In my last article, I defined the basic concepts of database, table, column and row. Using these constructs, you can organize data into a rectangular format. This paradigm often works really well, because

  • You can group related information into a single container (a table)
  • Each row represents a single entity (such as a customer, employee, or invoice) and
  • Each column represents an attribute of the entity (such as FirstName, LastName, or TotalSales).

Using this model, we can create a table containing information about a customer's purchases. Each row in this item might represent a single purchase.

When a customer purchases an item, we probably would want to store some information about that purchase. These bits of information about each purchase are attributes of the purchase and are therefore candidates for columns. Below are examples of the information we might want to save about a customer's purchase.

  • Date of Purchase
  • Customer First Name
  • Customer Last Name
  • Customer Street Address
  • Customer City
  • Customer Zip Code
  • Item Purchased
  • Quantity Purchased
  • Price per Item

We can create a table CustomerPurchase with a column for each of the above attributes and begin populating with data each time a customer purchases something. The data would look something like this:

PurchaseDate Customer
FirstName
Customer
LastName
Customer
StreetAddress
Customer
City
Customer
ZipCode
ItemPurchased Quantity PricePerItem
2/26/2009 John Smith 123 Elm Bigg City 48222 Lamp 1 40
2/26/2009 Bill Jones 456 Maple Smallville 48333 Chair 2 100
2/26/2009 Mary Brown 789 Oak Middleton 48444 Table 1 50

This model seems to capture the information we want. Do you see any problems with it?

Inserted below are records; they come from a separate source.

/-! updFifo -/

@[simp] theorem State.updFifo_pending (s : State) (k : Nat) (f : Fifo → Fifo) : (s.updFifo k f).pending = s.pending := rfl
@[simp] theorem State.updFifo_cycle (s : State) (k : Nat) (f : Fifo → Fifo) : (s.updFifo k f).cycle = s.cycle := rfl
@[simp] theorem State.updFifo_free (s : State) (k : Nat) (f : Fifo → Fifo) : (s.updFifo k f).free = s.free := rfl
@[simp] theorem State.updFifo_out (s : State) (k : Nat) (f : Fifo → Fifo) : (s.updFifo k f).out = s.out := rfl
@[simp] theorem State.updFifo_hits (s : State) (k : Nat) (f : Fifo → Fifo) : (s.updFifo k f).hits = s.hits := rfl
@[simp] theorem State.updFifo_ident (s : State) (k : Nat) (f : Fifo → Fifo) : (s.updFifo k f).ident = s.ident := rfl
@[simp] theorem State.updFifo_chip (s : State) (k : Nat) (f : Fifo → Fifo) : (s.updFifo k f).chip = s.chip := rfl
@[simp] theorem State.updFifo_mram (s : State) (k : Nat) (f : Fifo → Fifo) : (s.updFifo k f).mram = s.mram := rfl
@[simp] theorem State.updFifo_cfg (s : State) (k : Nat) (f : Fifo → Fifo) : (s.updFifo k f).cfg = s.cfg := rfl
@[simp] theorem State.updFifo_nap (s : State) (k : Nat) (f : Fifo → Fifo) : (s.updFifo k f).nap = s.nap := rfl
@[simp] theorem State.updFifo_cnt (s : State) (k : Nat) (f : Fifo → Fifo) : (s.updFifo k f).cnt = s.cnt := rfl
@[simp] theorem State.updFifo_fabric (s : State) (k : Nat) (f : Fifo → Fifo) : (s.updFifo k f).fabric = s.fabric := rfl
@[simp] theorem State.updFifo_ports (s : State) (k : Nat) (f : Fifo → Fifo) : (s.updFifo k f).ports = s.ports := rfl
@[simp] theorem State.updFifo_fdb (s : State) (k : Nat) (f : Fifo → Fifo) : (s.updFifo k f).fdb = s.fdb := rfl
@[simp] theorem State.updFifo_psfp (s : State) (k : Nat) (f : Fifo → Fifo) : (s.updFifo k f).psfp = s.psfp := rfl
@[simp] theorem State.updFifo_gates (s : State) (k : Nat) (f : Fifo → Fifo) : (s.updFifo k f).gates = s.gates := rfl
@[simp] theorem State.updFifo_dma (s : State) (k : Nat) (f : Fifo → Fifo) : (s.updFifo k f).dma = s.dma := rfl
@[simp] theorem State.updFifo_feeds (s : State) (k : Nat) (f : Fifo → Fifo) : (s.updFifo k f).feeds = s.feeds := rfl
@[simp] theorem State.updFifo_pair (s : State) (k : Nat) (f : Fifo → Fifo) : (s.updFifo k f).pair = s.pair := rfl
@[simp] theorem State.updFifo_linkDelay (s : State) (k : Nat) (f : Fifo → Fifo) : (s.updFifo k f).linkDelay = s.linkDelay := rfl
@[simp] theorem State.updFifo_frer (s : State) (k : Nat) (f : Fifo → Fifo) : (s.updFifo k f).frer = s.frer := rfl
@[simp] theorem State.updFifo_time (s : State) (k : Nat) (f : Fifo → Fifo) : (s.updFifo k f).time = s.time := rfl
@[simp] theorem State.updFifo_trig (s : State) (k : Nat) (f : Fifo → Fifo) : (s.updFifo k f).trig = s.trig := rfl
@[simp] theorem State.updFifo_herd (s : State) (k : Nat) (f : Fifo → Fifo) : (s.updFifo k f).herd = s.herd := rfl
@[simp] theorem State.updFifo_intc (s : State) (k : Nat) (f : Fifo → Fifo) : (s.updFifo k f).intc = s.intc := rfl
@[simp] theorem State.updFifo_faults (s : State) (k : Nat) (f : Fifo → Fifo) : (s.updFifo k f).faults = s.faults := rfl
@[simp] theorem State.updFifo_health (s : State) (k : Nat) (f : Fifo → Fifo) : (s.updFifo k f).health = s.health := rfl
@[simp] theorem State.updFifo_pcie (s : State) (k : Nat) (f : Fifo → Fifo) : (s.updFifo k f).pcie = s.pcie := rfl
@[simp] theorem State.updFifo_mem (s : State) (k : Nat) (f : Fifo → Fifo) : (s.updFifo k f).mem = s.mem := rfl
@[simp] theorem State.updFifo_pins (s : State) (k : Nat) (f : Fifo → Fifo) : (s.updFifo k f).pins = s.pins := rfl
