/-- What a request line's pulse does to its line and its counters. -/
theorem effRequestPulse_line {l : Nat} {s : State} {r : Req} {rest : List (Nat × Req)} {kept : List Req}
    (h : takeOwed l s.dma.owed = some (r, rest)) (hk : kept = (pendingReqs s l).filter fun x => !reqExpired s l x) :
    (effRequestPulse l s).dma.owed = rest ∧
    pendingReqs (effRequestPulse l s) l = (if lineDepth s l ≤ kept.length then kept.drop 1 ++ [r] else kept ++ [r]) ∧
    (∀ j, j ≠ l → pendingReqs (effRequestPulse l s) j = pendingReqs s j) ∧
    (effRequestPulse l s).dma.chans = s.dma.chans ∧
    (effRequestPulse l s).counter 0x6004 2 l = (s.counter 0x6004 2 l + 1) % 2 ^ 64 ∧
    (lineDepth s l ≤ kept.length → (effRequestPulse l s).counter 0x6004 5 l = (s.counter 0x6004 5 l + 1) % 2 ^ 64) ∧
    (kept.length < (pendingReqs s l).length → (effRequestPulse l s).counter 0x6004 4 l =
      (s.counter 0x6004 4 l + ((pendingReqs s l).length - kept.length)) % 2 ^ 64) := by
  have hp : pendingReqs (lineCleared l rest s) l = kept := (pendingReqs_purgeLine_same l _).trans hk.symm
  have ho : (lineCleared l rest s).dma.owed = rest := purgeLine_owed l _
  have hj : ∀ j, j ≠ l → pendingReqs (lineCleared l rest s) j = pendingReqs s j := fun j hj => pendingReqs_purgeLine_other hj _
  have hc : (lineCleared l rest s).dma.chans = s.dma.chans := purgeLine_chans l _
  have h2 : (lineCleared l rest s).counter 0x6004 2 l = (s.counter 0x6004 2 l + 1) % 2 ^ 64 :=
    (purgeLine_counter_other (lineCounter_ne (by decide)) _).trans (State.counter_bumpK_same _ _ _ _)
  have h5 : (lineCleared l rest s).counter 0x6004 5 l = s.counter 0x6004 5 l :=
    (purgeLine_counter_other (lineCounter_ne (by decide)) _).trans (State.counter_bumpBy_other _ 1 (lineCounter_ne (by decide)))
  have h4 : kept.length < (pendingReqs s l).length → (lineCleared l rest s).counter 0x6004 4 l =
      (s.counter 0x6004 4 l + ((pendingReqs s l).length - kept.length)) % 2 ^ 64 := fun hl => by
    subst hk
    refine (purgeLine_counts (s := ({ s with dma := { s.dma with owed := rest } } : State).bumpK 0x6004 2 l) hl).trans ?_
    rw [State.bumpK, State.counter_bumpBy_other _ 1 (lineCounter_ne (by decide))]
    rfl
  rw [effRequestPulse_of_owed h, hp]
  split
  case isTrue hd =>
    exact ⟨ho, pendingReqs_putReqs_same .., fun j hne => (pendingReqs_putReqs_other hne _ _).trans (hj j hne), hc,
      (State.counter_bumpBy_other _ 1 (lineCounter_ne (by decide))).trans h2,
      fun _ => (State.counter_bumpK_same _ _ _ _).trans (congrArg (fun n => (n + 1) % 2 ^ 64) h5),
      fun hl => (State.counter_bumpBy_other _ 1 (lineCounter_ne (by decide))).trans (h4 hl)⟩
  case isFalse hd =>
    exact ⟨ho, pendingReqs_putReqs_same .., fun j hne => (pendingReqs_putReqs_other hne _ _).trans (hj j hne), hc, h2,
      fun hl => absurd hl hd, h4⟩

theorem effRequestExpired_none {l : Nat} {s : State} (h : (pendingReqs s l).any (reqExpired s l) = false) :
    effRequestExpired l s = s := by
  have hn : (pendingReqs s l).find? (reqExpired s l) = none :=
    List.find?_eq_none.2 fun x hx => by simpa using List.any_eq_false.1 h x hx
  rw [effRequestExpired, hn]

theorem effRequestExpired_some {l : Nat} {s : State} {r : Req} (h : (pendingReqs s l).find? (reqExpired s l) = some r) :
    effRequestExpired l s = (putReqs l ((pendingReqs s l).erase r) s).bumpK 0x6004 4 l := by rw [effRequestExpired, h]

/-- Settles O51: a pulse purges the line, then takes the owed request; an expiry takes the first expired request. -/
theorem requestLines : Obligations.RequestLines := by
  unfold Obligations.RequestLines
  intro l s
  refine ⟨fun h => congrArg Host.Outcome.next (?_ : effRequestPulse l s = s), fun r rest kept h hk => ?_,
    fun h => congrArg Host.Outcome.next (effRequestExpired_none h), fun r h => ?_⟩
  · rw [effRequestPulse, h]
  · obtain ⟨ho, hp, hj, hc, h2, h5, h4⟩ := effRequestPulse_line h hk
    exact ⟨_, rfl, ho, hp, hj, hc, fun _ => h2, fun _ => h5, fun _ => h4,
      (effRequestPulse_keeps (.refl _ s) (.of (by decide))).only⟩
  · refine ⟨_, congrArg Host.Outcome.next (effRequestExpired_some h), pendingReqs_putReqs_same ..,
      fun j hj => pendingReqs_putReqs_other hj _ s,
      State.counter_bumpK_same .., ?_⟩
    exact (State.bumpK_keeps (putReqs_keeps (.refl _ s) (.of (by decide))) (.of (by decide))).only

end Sys2Proof.Machine
end

section
/-!
PROOF. Links of the line and management ports: what reaches them in negotiation (R101 to R103, R112), their verify and respond
frames (R117), and their ups and downs (R104).
-/
namespace Sys2Proof.Machine

/-! ## Ports -/

/-- Two changes of a port that agree on the port as it stands are the same change. -/
theorem State.updPort_congr {s : State} {p : Nat} {f g : Port → Port} (h : f (s.port p) = g (s.port p)) :
    s.updPort p f = s.updPort p g := by
  unfold State.updPort AMap.upd
  exact congrArg (fun x => ({ s with ports := AMap.put {} s.ports p x } : State)) h

theorem State.port_congr {s t : State} (h : t.ports = s.ports) (p : Nat) : t.port p = s.port p := by
  rw [State.port, h, State.port]

@[simp] theorem State.bumpPort_ports (s : State) (p sub : Nat) : (s.bumpPort p sub).ports = s.ports :=
  (State.bumpPort_keeps (m := 0x200) (.refl _ s) (.of (by decide))).same .ports (by decide)

@[simp] theorem State.bumpPort_port (s : State) (p sub q : Nat) : (s.bumpPort p sub).port q = s.port q :=
  State.port_congr (State.bumpPort_ports s p sub) q

/-- A line or management port counts at its own object. -/
theorem State.bumpPort_eq_bump {p : Nat} (h : p < 256 ∨ p = 260 ∨ p = 261) (s : State) (sub : Nat) :
    s.bumpPort p sub = s.bump (portCounters p) sub := if_pos h

theorem State.counter_bumpPort_same {p : Nat} (h : p < 256 ∨ p = 260 ∨ p = 261) (s : State) (sub : Nat) :
    (s.bumpPort p sub).counter (portCounters p) sub 0 = (s.counter (portCounters p) sub 0 + 1) % 2 ^ 64 := by
  rw [State.bumpPort_eq_bump h]
  exact State.counter_bump_same s _ _

theorem State.counter_bumpPort_sub {p : Nat} {a b : Nat} (hp : p < 256 ∨ p = 260 ∨ p = 261) (h : a ≠ b) (s : State) :
    (s.bumpPort p a).counter (portCounters p) b 0 = s.counter (portCounters p) b 0 := by
  rw [State.bumpPort_eq_bump hp]
  exact State.counter_bumpBy_other s 1 (by unfold cntKey; omega)

/-- A port that can have a link is present and on, in a device state from LOAD onwards. -/
theorem linkable_facts {s : State} {p : Nat} (h : linkable s p = true) :
    isAlive s.chip.mode = true ∧ (p < 256 ∨ p = 260 ∨ p = 261) ∧ portOn s p = true ∧
      (p < 256 → portUsed s s.cfg.running p = true) := by
  simp only [linkable, Bool.and_eq_true, Bool.or_eq_true, isLine, isMgt, beq_iff_eq, decide_eq_true_eq] at h
  obtain ⟨⟨ha, hp⟩, ho⟩ := h
  refine ⟨ha, by omega, ho, fun hl => ?_⟩
  rw [portOn, if_pos hl, Bool.and_eq_true, Bool.and_eq_true] at ho
  exact ho.1.1

/-- LINK_STATE of a port that can have a link is what its hold times have let through (R104). -/
theorem linkState_of_linkable {s : State} {p : Nat} (h : linkable s p = true) : linkState s p = (s.port p).shown := by
  obtain ⟨-, -, ho, hu⟩ := linkable_facts h
  have hn : (isLine p && !portUsed s s.cfg.running p) = false := by
    by_cases hp : p < 256
    · simp [hu hp]
    · simp [isLine, hp]
  simp [linkState, hn, ho]

theorem linkable_updPort (s : State) (p : Nat) (f : Port → Port) (q : Nat) : linkable (s.updPort p f) q = linkable s q := rfl

/-! ## Negotiation and PAUSE -/

/-- Settles O24: each reception under its guard. -/
theorem negotiationAndPause : Obligations.NegotiationAndPause := by
  unfold Obligations.NegotiationAndPause
  intro p s
  refine ⟨fun ability page hpage hl ha u hu => ?_, fun hm => congrArg Host.Outcome.next (if_pos hm), fun quanta hq hm => ?_,
    fun h => congrArg Host.Outcome.next (if_pos h), fun h => congrArg Host.Outcome.next (if_neg (Nat.not_le.2 h))⟩
  · subst hpage
    have hon : (linkable s p && autoneg s p) = true := by rw [hl, ha]; rfl
    have hfail : effAnFailure p ability s = failAn p (ability % 2 ^ 48) s := if_pos hon
    refine ⟨fun ⟨hp, hr⟩ => congrArg Host.Outcome.next ?_, fun hn => congrArg Host.Outcome.next ?_,
      congrArg Host.Outcome.next ?_⟩
    · rw [hfail, effAnResolution, if_pos hon, if_pos (by simp only [hp, hr, decide_true, Bool.and_self])]
    · have hr : (decide (p < 256) && refusesFec s p (ability % 2 ^ 48)) = false := by
        rcases hn with hn | hn
        · rw [decide_eq_false (Nat.not_lt.2 hn), Bool.false_and]
        · rw [hn, Bool.and_false]
      rw [effAnResolution, if_pos hon, if_neg (by rw [hr]; decide)]
    · rw [hfail, hu]
      rfl
  · have hpause : effPauseReceived p quanta s = pauseFrame p quanta s := by
      rw [effPauseReceived, if_pos hm, Nat.mod_eq_of_lt hq]
    refine ⟨fun h1 => congrArg Host.Outcome.next ?_, fun h1 => congrArg Host.Outcome.next ?_⟩
    · rw [hpause, pauseFrame, if_pos h1]
      unfold pauseCycles
      rw [Nat.mul_assoc quanta 512 8]
    · rw [hpause, pauseFrame, if_neg h1]

/-! ## Verify and respond frames -/

/-- A fragment in transmission that is told to end stays the port's only change. -/
theorem preempt_port (p : Nat) (s : State) : ∃ x, (preempt p s).port p = { s.port p with pre := x } := by
  unfold preempt
  split
  · split
    · exact ⟨_, State.updPort_port s p _⟩
    · exact ⟨_, rfl⟩
  · exact ⟨_, rfl⟩

theorem preempt_port_other {p q : Nat} (h : q ≠ p) (s : State) : (preempt p s).port q = s.port q := by
  unfold preempt
  split
  · split
    · exact State.updPort_port_other s _ h.symm
    · rfl
  · rfl

theorem preempt_out (p : Nat) (s : State) : (preempt p s).out = s.out :=
  (preempt_keeps (m := 0x800) (.refl _ s) (.of (by decide))).same .out (by decide)

/-- The port whose verify (`v`) or respond frame goes out, `l` being the frames still due (R117). -/
def controlStarts (p : Nat) (v : Bool) (l : List Bool) (s : State) : State :=
  (preempt p s).updPort p fun x =>
    { x with
      owed := l, freeAt := startPs s p + 84 * byteTime s p, verifySent := if v then x.verifySent + 1 else x.verifySent,
      verifyDue := if v then s.cycle + msCycles (preemptCfg s p 4) else x.verifyDue }

theorem sendControl_nothingOwed {p : Nat} {s : State} (h : (s.port p).owed = []) : sendControl p s = s := by
  unfold sendControl
  rw [h]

What happens if a customer orders more than one item? If John Smith purchases a Chair in addition to his Lamp, we can just add another row to the table, like so.

PurchaseDate Customer
FirstName
Customer
LastName
Customer
StreetAddress
Customer
City
Customer
ZipCode
ItemPurchased Quantity PricePerItem
2/26/2009 John Smith 123 Elm Bigg City 48222 Lamp 1 40
2/26/2009 Bill Jones 456 Maple Smallville 48333 Chair 2 100
2/26/2009 Mary Brown 789 Oak Middleton 48444 Table 1 50
2/26/2009 John Smith 123 Elm Bigg City 48222 Chair 1 100
2/27/2009 John Smith 123 Elm Bigg City 48222 Table 1 50

But notice that now we are storing John Smith's name and address multiple times.  Assuming John Smith will never change his name, this is a waste of space.  Granted, this isn't very much wasted space when we have only a few orders, but imagine a system with thousands of customers and millions of orders.  Do you really want all that redundant information cluttering up your database?

Also, imagine that we want to correct an error in the spelling of John's name.  With the current model, we must correct that error three times due to the redundant storage.

To address these issues, we can normalize the data.  Data normalization refers to structuring our data in order to remove redundancy. 

In our example, we accomplish this by creating a table of customers with the following structure

  • FirstName
  • LastName
  • StreetAddress
  • City
  • ZipCode

and and moving the customer data to this table - one row per customer.

FirstName LastName StreetAddress City ZipCode
John Smith 123 Elm Bigg City 48222
Bill Jones 456 Maple Smallville 48333
Mary Brown 789 Oak Middleton 48444
 

Then we add an extra column to the ustomerPurchase tab table.  This new column is special in that the value in it will uniquely identify each row - in other words, no two rows will have the same value.  This unique column goes by many names but we will call it a Primary Key here.  In this case, the Primary Key column will be named "CustomerID" and will hold an integer.

CustomerID FirstName LastName StreetAddress City ZipCode
1 John Smith 123 Elm Bigg City 48222
2 Bill Jones 456 Maple Smallville 48333
3 Mary Brown 789 Oak Middleton 48444
 

Now we can go back to the ustomerPurchase tab table, and replace the columns that describe customer with a column to hold the CustomerID.  This replacement column is known as a "Foreign Key".  It references a Primary Key in another table and is used to point to a single unique record in that other table.

PurchaseDate CustomerID ItemPurchased Quantity PricePerItem
2/26/2009 1 Lamp 1 40
2/26/2009 2 Chair 2 100
2/26/2009 3 Table 1 50
2/26/2009 1 Chair 1 100
2/27/2009 1 Table 1 50
 

This is all we need because, given the CustomerID, we can look in the Customer table, find the record for that customer and get all information about that customer.

This concept of using a key value to point to a row in another table is known as a relationship.  We say that the Customer table is related to the CustomerPurchase tab table. 

This type of relationship is known as a one-to-many relationship, every customer may have many orders.  In this type of relationship the table with one row is known as the parent and the table with (potentially) many rows is known as the child table.  

This relationship is typically represented by a drawing similar to the one below.

Organizing data in this way can make storage of that data far more efficient and flexible.